Bei Ihrem zweiten Auftritt in Katar traten Sie gegen Pep Guardiola im Elfmeterschießen an. Pep schoss und traf vier Mal.

Im Nachhinein kann ich darüber lachen, in dem Moment war mir gar nicht bewusst, wie das jetzt rüberkommt. Es gibt ja Schlimmeres, als gegen Pep ein paar zu kassieren (lacht).

Heynckes hat es aber nie versucht, oder?

Nein. Zum Glück. Ich erinnere mich nicht, dass der jemals verschossen hat (lacht).

Wie war die Zeit damals: Zwischen Amateuren und Profis, Regionalliga und Champions League?

Total förderlich. Es war mir in dem Moment schon bewusst, was das für eine Bedeutung hat, wenn man nur dabei sein kann.

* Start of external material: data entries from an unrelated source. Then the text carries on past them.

-- ==== Sys2Proof/Machine/Ingress.lean ====
section
/-!
DEFINITION. Sensor ingress (R305 to R326): the CSI-2 ports, the assembly of Ethernet sensor frames, the
seal of a frame with its sequence check, signature and clock model, and what the event path tells Proof.
-/

namespace Sys2Proof.Machine

open Sys2Proof

def State.stream (s : State) (n : Nat) : IngStream := s.ing.streams.getD n {}
def State.updStream (n : Nat) (f : IngStream → IngStream) (s : State) : State :=
  s.updIng fun g => { g with streams := g.streams.modify n f }

/-- Saturating counters by a number that R336 bounds. -/
def State.portErr (p : Nat) (s : State) : State := if h : p < 16 then s.bump (.ingPortErr ⟨p, h⟩) else s
def State.bumpStream (f : Fin 48 → Counter) (n k : Nat) (s : State) : State :=
  if h : n < 48 then s.bumpBy (f ⟨n, h⟩) k else s

/-- PERIOD of a stream in units and in CTRL edges (R77). -/
def StreamEntry.periodUnits (e : StreamEntry) : Int := (e.period : Int) * 1000 * unitsNs
def StreamEntry.periodEdges (e : StreamEntry) : Nat := e.period * edgesUs

/-- Ingress lies in PD_CSI (R465). -/
def State.ingressOn (s : State) : Bool := s.glb.pdState.getLsbD 5

/-! ## The event path and the raw-sensor tap (R320, R415) -/

def State.updProofStream (n : Nat) (f : ProofStream → ProofStream) (s : State) : State :=
  s.updPrf fun p => { p with streams := p.streams.modify n f }

/-- The MISSING event of a stream, `k` times (R320): it counts in the frame in progress of each rule set. -/
def State.tellMissing (n k : Nat) (s : State) : State :=
  s.updProofStream n fun x => { x with missing := x.missing.map (· + k) }

/-- One record of a tapped frame: its range and azimuth, where it is not skipped (R415). -/
def tapRecord (r : RuleWords) (data : List Byte) (k : Nat) : Option (Nat × Nat) :=
  let at_ := fld r.e2 31 16 + k * fld r.e2 15 0
  let range := beNat ((data.drop (at_ + fld r.e3 15 0)).take 2)
  let az := beNat ((data.drop (at_ + fld r.e3 31 16)).take 2)
  if range = 0 ∨ 36000 ≤ az then none else some (range, az / 2250)

/-- Whole records of a tapped frame (R415). -/
def tapCount (r : RuleWords) (len : Nat) : Nat :=
  let first := fld r.e2 31 16
  let size := fld r.e2 15 0
  let reach := max (fld r.e3 15 0) (fld r.e3 31 16) + 2
  if size = 0 then 0 else if len < first + reach then 0 else (len - first - reach) / size + 1

/-- The minimum range of each of the 16 sectors, in mm; 65,535 where nothing returned (R415). -/
def tapSectors (r : RuleWords) (data : List Byte) : List Nat :=
  (List.range (tapCount r data.length)).foldl (fun acc k => match tapRecord r data k with
    | none => acc
    | some x => acc.modify x.2 (min x.1)) (List.replicate 16 65535)

/-- The RAW_TAP rules of a stream: rule set, rule index, rule (R413, R414). -/
def Outline.taps (o : Outline) (n : Nat) : List (Nat × Nat × RuleWords) :=
  o.ruleSets.flatMap fun t => t.rules.zipIdx.filterMap fun x =>
    if fld x.1.e0 7 0 = 4 ∧ fld x.1.e1 7 0 = n then some (t.set, x.2, x.1) else none

/-- The FRAME event of a seal, with the raw-sensor tap of an Ethernet stream (R320, R415). -/
def State.tellFrame (n : Nat) (e : StreamEntry) (frozen : Bool) (data : List Byte) (s : State) : State :=
  s.updProofStream n fun x => { x with
    frozen := frozen
    stale := false
    lastFrame := some s.edge
    taps := if e.ethernet then (s.otl.running.taps n).map fun t => (t.1, t.2.1, tapSectors t.2.2 data)
      else x.taps }

/-! ## Space and drops (R308, R309) -/

/-- A frame in progress is dropped: counted, reported MISSING, and the next sealed frame has GAP (R309). -/
def State.dropFrame (n : Nat) (s : State) : State :=
  ((s.updStream n fun x => { x with
    open_ := none
    dead := x.open_.map (·.counter)
    gapNext := true
    droppedSince := x.droppedSince + 1 }).bumpStream .ingDrops n 1).tellMissing n 1

/-- The oldest version of a stream that no job has bound, other than the newest (R308). -/
def IngStream.reusable (x : IngStream) : Option LandedFrame := x.versions.dropLast.find? (·.binds = 0)
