-- ==== Sys2Proof/Machine/Channels.lean ====
section
/-!
DEFINITION. The memory channels of T3 and T4, and Linework with its regulator (R281 to R304, R439).
-/

namespace Sys2Proof.Machine

open Sys2Proof

/-! ## Channels -/

/-- The counters of a channel (R302). -/
def chRetries : Channel → Counter
  | .golent c => .chnGCrcRetry c
  | .board b => .chnBCrcRetry b
def chCorr : Channel → Counter
  | .golent c => .chnGEccCorr c
  | .board b => .chnBEccCorr b
def chUncorr : Channel → Counter
  | .golent c => .chnGEccUncorr c
  | .board b => .chnBEccUncorr b
def chRetrains : Channel → Counter
  | .golent c => .chnGRetrains c
  | .board b => .chnBRetrains b

/-- Unit kind and instance of a channel (R444). -/
def chUnit : Channel → Nat × Nat
  | .golent c => (4, c)
  | .board b => (5, b)

/-- The tier-controller group of a channel: 17, 16, 16 and 17 Golent channels, then the board store (R294). -/
def chGroup : Channel → Nat
  | .golent c => if c.val < 17 then 0 else if c.val < 33 then 1 else if c.val < 49 then 2 else 3
  | .board _ => 4

/-- Every channel. -/
def allChannels : List Channel :=
  (List.finRange 66).map Channel.golent ++ (List.finRange 16).map Channel.board

/-- A unit lies on an active channel, within its tier and on a device that is fitted (R258, R281, R284). -/
def State.serves (s : State) (ch : Channel) (unit : Nat) : Bool :=
  let c := s.memChan ch
  c.state = .active && (match ch with
    | .golent _ => decide (unit < t3Units) && c.logical.toNat = unit % 64
    | .board b => decide (unit < s.t4Units) && b.val = unit % 16 && (!(burstDevice ch unit 63).1 || c.cs1))

/-! ## Retrains (R288 to R290) -/

/-- A retrain starts at once (R290). -/
def State.retrainNow (ch : Channel) (s : State) : State := s.updChan ch fun c => { c with state := .retraining }

/-- A deferred retrain starts when no other channel of its group runs one (R290). -/
def State.startDeferred (ch : Channel) (s : State) : State :=
  let c := s.memChan ch
  let busy := allChannels.any fun o => o != ch && (chGroup o) = (chGroup ch) && (s.memChan o).deferred &&
    (s.memChan o).state = .retraining
  if c.deferred && (c.state = .active || c.state = .spare) && !busy then s.retrainNow ch else s

/-- A deferred trigger on a channel that works (R290). -/
def State.deferRetrain (ch : Channel) (s : State) : State :=
  let c := s.memChan ch
  if c.state = .active ∨ c.state = .spare then (s.updChan ch fun x => { x with deferred := true }).startDeferred ch
  else s

/-- One burst that the decoder corrected: at 16 within 1 ms the channel retrains at once (R284, R290). -/
def State.burstCorrected (ch : Channel) (s : State) : State :=
  let s1 := (s.updChan ch fun c => { c with
    corrEdges := s.edge :: c.corrEdges.filter fun e => decide (s.edge < e + edgesMs) }).bump (chCorr ch)
  if 16 ≤ (s1.memChan ch).corrEdges.length ∧ (s1.memChan ch).state = .active then s1.retrainNow ch else s1

/-- What the decoder makes of a burst (R284). -/
inductive EccResult where
  | clean | corrected | uncorrectable
deriving DecidableEq, Repr, Inhabited

/-- The decoder on a burst with `n` erroneous bytes: 1 to 3 are corrected, 4 or 5 always detected, and 6 or more detected
or miscorrected, which is open (R284, log 2). -/
def State.decodeBurst (n : Nat) (s : State) : EccResult × State :=
  if n = 0 then (.clean, s)
  else if n ≤ 3 then (.corrected, s)
  else if n ≤ 5 then (.uncorrectable, s)
  else let r := s.choose 2; (if r.1 = 0 then .uncorrectable else .corrected, r.2)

Klar war es am Anfang schwierig vom Niveau her. Aber die Einheiten, das Training mit Weltstars haben mich enorm nach vorne gebracht.

Was geht einem als Ersatzkeeper auf der Bank durch den Kopf, wenn Bayern gegen Real spielt. „Manuel Neuer, bitte verletz’ Dich nicht“?

Beim ersten Mal, wenn einem bewusst wird, um was es da jetzt heute geht, denkt man schon: Ich weiß nicht, ob sich der Manu unbedingt heute verletzen sollte. Aber jetzt sage ich: Wenn ich die Chance gehabt hätte, da mal reinzukommen, wäre es cool gewesen. Dann hätte ich sagen können, ich habe in der Champions League gespielt.

Viele junge Spieler träumen von dem Sprung zu den Profis. Gab es bei Ihnen diesen einen Moment, in dem Sie gemerkt haben: Es reicht nicht bei Bayern?

Das hat sich nach und nach herauskristallisiert. Ich war ja nur bei Verletzungen bei den Profis und sonst bei den Amateuren. Die vierte Liga war eine gute Zeit, aber irgendwann will man auch persönlich weiterkommen. Deswegen war es für mich klar, dass es sinnvoller ist, in einer niedrigeren Liga Spielpraxis zu bekommen. Ich bin keiner, der da hinterherweint. Sondern glücklich, wie alles gelaufen ist.

Sie schwärmten von der räumlichen Nähe zu den Profis, die Sie als Jugendspieler hatten. Das Nachwuchsleistungszentrum ist nun weit weg von der Säbener Straße.

Das neue Zentrum bringt aber trotzdem viele Vorteile. Ich plane für einen meiner nächsten Heimatbesuche eine Stippvisite. Und ich habe gehört, dass Platz, Räumlichkeiten und Arbeitsmöglichkeiten beeindruckend sind. Wir hatten auch super Bedingungen, aber das jetzt ist noch mal ein bis zwei Schritte weiter. Und die Allianz Arena ist ja immerhin in Sichtweite. Das ist doch Motivation genug.

Tom Starke ist für die Torhüter verantwortlich. Auch Sie haben viel von ihm gelernt, oder?

Sehr viel sogar. Ihn noch mal zu treffen, freut mich fast am meisten. Der kommt aus dem Ruhestand nach Paderborn – das ist doch schön (lacht).

Eine Meisterfeier haben Sie schon miterlebt, eine Aufstiegsfeier – oder einen Pokal-Erfolg gegen die Bayern – noch nicht.

So ist es. Mir wurde gesagt, dass eine Aufstiegsfeier ziemlich nah an eine Meisterfeier kommt. Es wäre schön, wenn ich das erleben würde. Und den Pokal-Sieg gegen die Bayern würde ich schon auch mitnehmen (lacht).